-- ==== Sys2Proof/Tests/Slice0.lean ====
section
/-! SUPPORT. The model's own tests: the operand checks, small tests of one command each with results worked
in the data sheet, and a witness of every statement's hypotheses, clause by clause. -/

set_option Elab.async false

namespace Sys2Proof.Tests
open Sys2Proof Sys2Proof.Machine

/-! ## Operand checks: each refuses an ill-formed term -/

/-- The line under a driver that sends characters at so many counts a bit. -/
def sent (b : Nat) (chars : List Byte) : RxFrame := { runs := runsOf b (waveOf chars) }

/-- A frame as a sender makes it: at the nominal rate, CHECK closed. -/
def frame (kind cls : Nat) (origin : Origin) (body : List Byte) : RxFrame := sent 96 (frameChars kind cls origin body)

def hushFrame : RxFrame := frame 7 1 0 [0xFF, 0xFF]

theorem test_wf_frame : (Instr.receiveHush hushFrame).wellFormed = true
    ∧ (Instr.wakeMatch (sent 108 (wakeChars 0))).wellFormed = true := by decide +kernel
theorem test_wf_frame_break : (Instr.receiveHush { runs := [1055, 192, 96] }).wellFormed = false
    ∧ (Instr.receiveHush { runs := [24001, 192, 96] }).wellFormed = false := by decide
theorem test_wf_frame_run : (Instr.frameError { runs := [1344, 0, 96] }).wellFormed = false := by decide
theorem test_wf_frame_length : (Instr.frameError { runs := [24000, 1151, 24002] }).wellFormed = false := by decide
theorem test_wf_wake_attempt : (Instr.wakeAttemptEnd (some 124)).wellFormed = false
    ∧ (Instr.wakeAttemptEnd (some 123)).wellFormed = true := by decide
theorem test_wf_header : (Instr.headerReadDone (List.replicate 103 0)).wellFormed = false := by decide +kernel
theorem test_wf_chunk : (Instr.scanChunkDone []).wellFormed = false := by decide
theorem test_wf_probe : (Instr.probeDone (List.replicate 11 0)).wellFormed = false := by decide
theorem test_wf_block : (Instr.blockReadDone (List.replicate 257 0)).wellFormed = false := by decide +kernel
theorem test_wf_lost : (Instr.attemptLost 184).wellFormed = false := by decide
theorem test_wf_failed : (Instr.attemptFailed 184).wellFormed = false := by decide

/-! ## Values the data sheet works out -/

/-- Section 1.3: a STOP_REQ from origin 9 for seat C, and a SCENE from origin 9. -/
theorem test_check_stop_req : checkOf [0x09, 0x41, 0x04] = 0xB1 := by decide
theorem test_check_scene : checkOf [0x89, 0x64, 0x01, 0x00, 0x01, 0x2C] = 0xE3 := by decide
/-- Section 2.2: cue 37 at 120,700 ms from origin 0. -/
theorem test_cue_chars : frameChars 2 1 0 (bytes16 37 ++ bytes32 120700)
    = [0x40, 0x26, 0x00, 0x25, 0x00, 0x01, 0xD7, 0x7C, 0x1F] := by decide
/-- R5: the accepted estimates are 84..108. -/
theorem test_tune : estimateOk (tuneEstimate 1335) = false ∧ estimateOk (tuneEstimate 1336) = true
    ∧ estimateOk (tuneEstimate 1735) = true ∧ estimateOk (tuneEstimate 1736) = false
    ∧ tuneEstimate 1552 = 97 := by decide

DIRECTIONS
The result consists of the line with "theorem test_wf_failed : (Instr.attemptFailed" through the last line of the entries above, repeated exactly and with nothing else.

YOUR SOLUTION
theorem test_wf_failed : (Instr.attemptFailed 184).wellFormed = false := by decide

/-! ## Values the data sheet works out -/

/-- Section 1.3: a STOP_REQ from origin 9 for seat C, and a SCENE from origin 9. -/
theorem test_check_stop_req : checkOf [0x09, 0x41, 0x04] = 0xB1 := by decide
theorem test_check_scene : checkOf [0x89, 0x64, 0x01, 0x00, 0x01, 0x2C] = 0xE3 := by decide
/-- Section 2.2: cue 37 at 120,700 ms from origin 0. -/
theorem test_cue_chars : frameChars 2 1 0 (bytes16 37 ++ bytes32 120700)
    = [0x40, 0x26, 0x00, 0x25, 0x00, 0x01, 0xD7, 0x7C, 0x1F] := by decide
/-- R5: the accepted estimates are 84..108. -/
theorem test_tune : estimateOk (tuneEstimate 1335) = false ∧ estimateOk (tuneEstimate 1336) = true
    ∧ estimateOk (tuneEstimate 1735) = true ∧ estimateOk (tuneEstimate 1736) = false
    ∧ tuneEstimate 1552 = 97 := by decide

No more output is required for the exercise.